Double Rainbows

Coming home from Lawton a while back, I ran through a thunderstorm on the Turner Turnpike. It was nearly eight p.m. and, as I neared the end of the turnpike, I had to pull over to the side of the road because I was so overwhelmed.

There over Tulsa was the most incredible sight—two complete rainbows in the eastern sky. I stood in the sprinkling rain, on the side of the road, cars whipping past me, and cried for joy at the awesome sight.

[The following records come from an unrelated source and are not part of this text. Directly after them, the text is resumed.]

-- ==== Sys2Proof/Certificates/Slice0/Obligations.lean ====
section
/-! DEFINITION. The statements for the provers. Each docstring names the rules of spec/ it formalises. -/

open Sys2Proof Sys2Proof.Machine
open Sys2Proof.Model hiding State CmdUnit HdrState HdrInfo Engine Counters Record Reg View

/-! ## Reset (70_reset_and_hazards.md) -/

/-- R900: after hardware reset every register reads its reset value, and the state no register shows holds its own;
the reset input does the same from every state, and what it leaves in `VAL` and SCRATCH the rule leaves open. -/
def Obligations.ResetLeavesResetValues : Prop :=
  (∀ r : Reg,
      r ∉ [Reg.id, .version, .crcPoly, .crcInit, .engCfg, .engMargin, .engLowwater, .engCapacity] →
      (∀ i, r ≠ .val i) → (∀ k, r ≠ .scratch k) → State.reset.readReg r = 0)
    ∧ State.reset.readReg .id = 0x4D464843 ∧ State.reset.readReg .version = 0x00010000
    ∧ State.reset.readReg .crcPoly = 0x8005 ∧ State.reset.readReg .crcInit = 0xFFFF
    ∧ State.reset.readReg .engCfg = 0xF ∧ State.reset.readReg .engMargin = 12
    ∧ State.reset.readReg .engLowwater = 12 ∧ State.reset.readReg .engCapacity = 8192
    ∧ State.reset.cu.inFlight = none ∧ State.reset.cu.fmt = []
    ∧ State.reset.cu.hdr
        = { word := 0, valid := false, storedCrc := 0, crcCap := false, si := Vector.replicate 32 0, siCap := false }
    ∧ State.reset.eng.run = .idle ∧ State.reset.eng.sync = .inSync ∧ State.reset.eng.pauseReq = false
    ∧ State.reset.eng.pos = 0 ∧ State.reset.eng.err = none ∧ State.reset.eng.errOff = 0
    ∧ State.reset.eng.sess = { hasRiff := false, hasXing := none, expVersion := none, expLayer := none }
    ∧ State.reset.eng.cnt = { frames := 0, suppressed := 0, lostSync := 0, resync := 0, discard := 0 }
    ∧ State.reset.eng.latch = { cfg := 0xF, margin := 12, poly := 0x8005, init := 0xFFFF }
    ∧ State.reset.eng.windowLen = 0 ∧ State.reset.eng.d = 0 ∧ State.reset.eng.eos = false ∧ State.reset.eng.n = none
    ∧ State.reset.eng.fifo = [] ∧ State.reset.irqPend = 0 ∧ State.reset.irqEn = 0 ∧ State.reset.irqLine = false
    ∧ State.reset.eng.acceptsByte = false ∧ State.reset.eng.acceptsEos = false ∧ State.reset.eng.offer = none
    ∧ ∀ s : Sys2Proof.Machine.State, ∃ val scratch,
        hostDo s .hwReset
          = { State.reset with
              cu := { State.reset.cu with val := val, scratch := scratch }
              host := { s.host with program := s.host.program.tail }
              turns := s.turns }

/-- R902, R112: a write to `CTRL` with bit 0 set resets everything but `VAL` and SCRATCH, at once or, while BUSY, when
the command in flight has completed; with bit 0 clear it does nothing; `CTRL` reads 0. -/
def Obligations.SoftResetWaitsAndKeepsVal : Prop :=
  ∀ (s : Sys2Proof.Machine.State) (v : Word),
    (v.getLsbD 0 = false → s.writeReg .ctrl v = s)
      ∧ (v.getLsbD 0 = true → s.busy = false →
          s.writeReg .ctrl v
            = { s with
                cu := { CmdUnit.reset with val := s.cu.val, scratch := s.cu.scratch }
                eng := Engine.reset
                irqPend := 0
                irqEn := 0 })
      ∧ (v.getLsbD 0 = true → s.busy = true →
          s.writeReg .ctrl v = { s with cu := { s.cu with srstWaiting := true } })
      ∧ (∀ f, s.cu.inFlight = some f → s.cu.srstWaiting = true →
          ∃ t, (if f.executed then t = s else runCommand f.word s = .next t)
            ∧ commandMove s
              = .next
                  { t with
                    cu := { CmdUnit.reset with val := t.cu.val, scratch := t.cu.scratch }
                    eng := Engine.reset
                    irqPend := 0
                    irqEn := 0 })
      ∧ s.readReg .ctrl = 0

/-! ## The register space (20_memory.md, 10_state.md) -/

/-- R200, R202, R203, R205, R206, R212: the address of each register; address bits [1:0] are ignored; an unlisted address reads 0 and
ignores writes, a read-only register ignores writes, `CMD` reads 0; a read changes nothing but what the host has seen. These
addresses are offsets from `MFHC_BASE` (R212): wherever the platform puts the base, and for any parameters, a host access at
the base plus an offset is the access at that offset. That a host address is a natural number, and that an access outside the
4096 bytes from the base (R200) is none to the MFHC and changes nothing of the block, is the model's choice (DESIGN CHOICE,
log entry 19). -/
def Obligations.RegisterMapFollowsTable : Prop :=
  [0x000, 0x004, 0x008, 0x00C, 0x010, 0x014, 0x018, 0x01C, 0x020, 0x024, 0x028, 0x02C, 0x030, 0x034, 0x038, 0x03C,
      0x040, 0x064, 0x068, 0x070, 0x074].map (fun a => Reg.ofAddr (BitVec.ofNat 12 a))
    = [Reg.id, .version, .ctrl, .status, .cmd, .err, .result, .scratchLen, .fmtExpect, .fmtInfo, .hdrIn, .hdrRaw,
        .hdrState, .hdrDerived, .hdrBitrate, .hdrSrate, .hdrCrc, .crcPoly, .crcInit, .irqPend, .irqEn]
  ∧ [0x080, 0x084, 0x088, 0x08C, 0x090, 0x094, 0x098, 0x09C, 0x0A0, 0x0A4, 0x0A8, 0x0AC, 0x0B0, 0x0B4, 0x0B8, 0x0BC,
      0x0C0, 0x0C4, 0x0C8, 0x0CC, 0x0D0, 0x0D4, 0x0D8, 0x0DC, 0x0E0, 0x0E4].map (fun a => Reg.ofAddr (BitVec.ofNat 12 a))
    = [Reg.engCfg, .engMargin, .engLowwater, .engStatus, .engPosLo, .engPosHi, .engSess, .engErr, .engErrOffLo,
        .engErrOffHi, .cntFrames, .cntSuppressed, .cntLostsync, .cntResync, .cntDiscard, .engCapacity, .recKind,
        .recOffLo, .recOffHi, .recLenLo, .recLenHi, .recHdr, .recInfo, .recXframes, .recXsize, .recXqual]
  ∧ (∀ k : Fin 8, Reg.ofAddr (BitVec.ofNat 12 (0x044 + 4 * k.val)) = .hdrSi k)
  ∧ (∀ i : Fin 32, Reg.ofAddr (BitVec.ofNat 12 (0x100 + 4 * i.val)) = .val i
      ∧ Reg.ofAddr (BitVec.ofNat 12 (0x180 + 4 * i.val)) = .fmtDesc i
      ∧ Reg.ofAddr (BitVec.ofNat 12 (0x200 + 4 * i.val)) = .fmtExp i)
  ∧ (∀ k : Fin 64, Reg.ofAddr (BitVec.ofNat 12 (0x400 + 4 * k.val)) = .scratch k)
  ∧ (∀ (s : Sys2Proof.Machine.State) (a : BitVec 12) (v : Word),
      Reg.ofAddr a = Reg.ofAddr (BitVec.ofNat 12 (a.toNat - a.toNat % 4))
        ∧ (UnlistedAddress a → s.readAddr a = 0 ∧ s.writeReg (Reg.ofAddr a) v = s)
        ∧ (ReadOnlyAddress a → s.writeReg (Reg.ofAddr a) v = s)
        ∧ (a = 0x010 → s.readAddr a = 0))
  ∧ (∀ (par : Params) (s : Sys2Proof.Model.State par) (off : BitVec 12) (v : Word),
      hostDo s (.rd (par.base + off.toNat))
          = { s with
              host :=
                { s.host with
                  program := s.host.program.tail
                  reads := s.host.reads ++ [s.readReg (Reg.ofAddr off par)] } }
        ∧ hostDo s (.wr (par.base + off.toNat) v)
          = { s.writeReg (Reg.ofAddr off par) v with host := { s.host with program := s.host.program.tail } }
        ∧ ∀ a, a < par.base ∨ par.base + 4096 ≤ a → ∀ op, op = .rd a ∨ op = .wr a v →
            (hostDo s op).cu = s.cu ∧ (hostDo s op).eng = s.eng ∧ (hostDo s op).irqPend = s.irqPend
              ∧ (hostDo s op).irqEn = s.irqEn)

I thought of the awe and reverence that must have filled Noah’s heart as he saw the world’s first rainbow in the sky…a sign from God, a promise to the world that it would never again be destroyed by flood. Think of the joy Noah felt as he stood on the mountain surrounded by his family, having just been saved from the greatest disaster the world had ever experienced.

 

 

As I wept with joy over this beautiful sight, two full rainbows one inside the other, I thought of the storm I had just driven through. On the east side of Tulsa, that storm was still going on. From the back side of the rainbow, facing west, all that could be seen was darkness, rain, storm clouds. But from where I stood facing east, the setting sun shone on those same crystal raindrops, causing this dramatic sign of God’s love.

 

It was all a matter of my point of view. No one wants storms, just so we can have a rainbow, but it is a fact of nature that the only way a rainbow is formed is by sun shining on drops of rain. There is no rainbow without the rain.

 

Jesus said, “In this world you will have tribulation, but be of good cheer, I have overcome the world.” John 16:33

 

 

Somehow the sight of the rainbows made the drive through the storm worth it all.